■ Task requirements
A verbatim copy of every entry is required.

■ Saved entries
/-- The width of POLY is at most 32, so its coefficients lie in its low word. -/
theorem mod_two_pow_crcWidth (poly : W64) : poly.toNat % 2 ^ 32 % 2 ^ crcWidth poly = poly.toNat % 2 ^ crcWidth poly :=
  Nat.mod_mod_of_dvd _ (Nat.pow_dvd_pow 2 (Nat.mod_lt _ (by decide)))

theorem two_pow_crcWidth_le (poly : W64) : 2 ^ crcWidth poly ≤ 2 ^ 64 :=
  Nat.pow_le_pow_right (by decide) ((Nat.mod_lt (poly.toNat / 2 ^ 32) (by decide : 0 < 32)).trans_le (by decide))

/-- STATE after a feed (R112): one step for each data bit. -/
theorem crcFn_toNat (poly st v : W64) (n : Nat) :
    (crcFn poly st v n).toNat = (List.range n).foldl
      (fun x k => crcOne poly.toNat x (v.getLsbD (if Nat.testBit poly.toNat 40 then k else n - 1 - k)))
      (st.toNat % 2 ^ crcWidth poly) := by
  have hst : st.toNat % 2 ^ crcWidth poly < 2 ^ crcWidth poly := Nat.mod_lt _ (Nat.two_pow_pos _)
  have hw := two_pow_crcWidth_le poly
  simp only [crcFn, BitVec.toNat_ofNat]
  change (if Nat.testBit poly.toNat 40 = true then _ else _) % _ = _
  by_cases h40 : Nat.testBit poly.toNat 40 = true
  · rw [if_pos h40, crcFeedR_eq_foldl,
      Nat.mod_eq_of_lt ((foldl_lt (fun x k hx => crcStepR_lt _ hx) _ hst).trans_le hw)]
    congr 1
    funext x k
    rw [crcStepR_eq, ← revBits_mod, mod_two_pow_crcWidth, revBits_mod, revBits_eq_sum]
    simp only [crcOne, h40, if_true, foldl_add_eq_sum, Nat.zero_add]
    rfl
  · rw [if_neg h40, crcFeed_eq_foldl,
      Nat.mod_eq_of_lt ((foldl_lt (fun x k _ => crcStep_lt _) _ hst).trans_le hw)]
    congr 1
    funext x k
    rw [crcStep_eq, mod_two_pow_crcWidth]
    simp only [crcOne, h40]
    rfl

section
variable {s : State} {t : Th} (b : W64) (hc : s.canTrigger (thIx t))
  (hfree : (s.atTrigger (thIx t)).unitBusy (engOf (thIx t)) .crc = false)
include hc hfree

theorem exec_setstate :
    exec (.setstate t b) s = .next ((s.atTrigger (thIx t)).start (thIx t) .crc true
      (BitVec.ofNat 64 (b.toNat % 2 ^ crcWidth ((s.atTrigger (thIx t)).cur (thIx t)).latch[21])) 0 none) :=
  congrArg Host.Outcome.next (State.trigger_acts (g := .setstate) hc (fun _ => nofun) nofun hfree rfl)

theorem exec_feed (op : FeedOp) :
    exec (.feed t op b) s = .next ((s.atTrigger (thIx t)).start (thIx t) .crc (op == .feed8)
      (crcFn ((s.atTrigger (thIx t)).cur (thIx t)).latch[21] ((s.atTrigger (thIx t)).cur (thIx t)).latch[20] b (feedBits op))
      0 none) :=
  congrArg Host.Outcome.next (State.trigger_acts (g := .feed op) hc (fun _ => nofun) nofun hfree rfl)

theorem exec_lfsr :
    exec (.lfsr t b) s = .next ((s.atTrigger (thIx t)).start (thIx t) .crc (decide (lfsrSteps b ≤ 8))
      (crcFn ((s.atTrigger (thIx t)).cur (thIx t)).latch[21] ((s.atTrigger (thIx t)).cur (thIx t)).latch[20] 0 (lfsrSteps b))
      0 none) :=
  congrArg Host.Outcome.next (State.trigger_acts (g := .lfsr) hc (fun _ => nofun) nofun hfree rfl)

■ Response for this exercise
/-- The width of POLY is at most 32, so its coefficients lie in its low word. -/
theorem mod_two_pow_crcWidth (poly : W64) : poly.toNat % 2 ^ 32 % 2 ^ crcWidth poly = poly.toNat % 2 ^ crcWidth poly :=
  Nat.mod_mod_of_dvd _ (Nat.pow_dvd_pow 2 (Nat.mod_lt _ (by decide)))

theorem two_pow_crcWidth_le (poly : W64) : 2 ^ crcWidth poly ≤ 2 ^ 64 :=
  Nat.pow_le_pow_right (by decide) ((Nat.mod_lt (poly.toNat / 2 ^ 32) (by decide : 0 < 32)).trans_le (by decide))

/-- STATE after a feed (R112): one step for each data bit. -/
theorem crcFn_toNat (poly st v : W64) (n : Nat) :
    (crcFn poly st v n).toNat = (List.range n).foldl
      (fun x k => crcOne poly.toNat x (v.getLsbD (if Nat.testBit poly.toNat 40 then k else n - 1 - k)))
      (st.toNat % 2 ^ crcWidth poly) := by
  have hst : st.toNat % 2 ^ crcWidth poly < 2 ^ crcWidth poly := Nat.mod_lt _ (Nat.two_pow_pos _)
  have hw := two_pow_crcWidth_le poly
  simp only [crcFn, BitVec.toNat_ofNat]
  change (if Nat.testBit poly.toNat 40 = true then _ else _) % _ = _
  by_cases h40 : Nat.testBit poly.toNat 40 = true
  · rw [if_pos h40, crcFeedR_eq_foldl,
      Nat.mod_eq_of_lt ((foldl_lt (fun x k hx => crcStepR_lt _ hx) _ hst).trans_le hw)]
    congr 1
    funext x k
    rw [crcStepR_eq, ← revBits_mod, mod_two_pow_crcWidth, revBits_mod, revBits_eq_sum]
    simp only [crcOne, h40, if_true, foldl_add_eq_sum, Nat.zero_add]
    rfl
  · rw [if_neg h40, crcFeed_eq_foldl,
      Nat.mod_eq_of_lt ((foldl_lt (fun x k _ => crcStep_lt _) _ hst).trans_le hw)]
    congr 1
    funext x k
    rw [crcStep_eq, mod_two_pow_crcWidth]
    simp only [crcOne, h40]
    rfl

section
variable {s : State} {t : Th} (b : W64) (hc : s.canTrigger (thIx t))
  (hfree : (s.atTrigger (thIx t)).unitBusy (engOf (thIx t)) .crc = false)
include hc hfree

theorem exec_setstate :
    exec (.setstate t b) s = .next ((s.atTrigger (thIx t)).start (thIx t) .crc true
      (BitVec.ofNat 64 (b.toNat % 2 ^ crcWidth ((s.atTrigger (thIx t)).cur (thIx t)).latch[21])) 0 none) :=
  congrArg Host.Outcome.next (State.trigger_acts (g := .setstate) hc (fun _ => nofun) nofun hfree rfl)

theorem exec_feed (op : FeedOp) :
    exec (.feed t op b) s = .next ((s.atTrigger (thIx t)).start (thIx t) .crc (op == .feed8)
      (crcFn ((s.atTrigger (thIx t)).cur (thIx t)).latch[21] ((s.atTrigger (thIx t)).cur (thIx t)).latch[20] b (feedBits op))
      0 none) :=
  congrArg Host.Outcome.next (State.trigger_acts (g := .feed op) hc (fun _ => nofun) nofun hfree rfl)

theorem exec_lfsr :
    exec (.lfsr t b) s = .next ((s.atTrigger (thIx t)).start (thIx t) .crc (decide (lfsrSteps b ≤ 8))
      (crcFn ((s.atTrigger (thIx t)).cur (thIx t)).latch[21] ((s.atTrigger (thIx t)).cur (thIx t)).latch[20] 0 (lfsrSteps b))
      0 none) :=
  congrArg Host.Outcome.next (State.trigger_acts (g := .lfsr) hc (fun _ => nofun) nofun hfree rfl)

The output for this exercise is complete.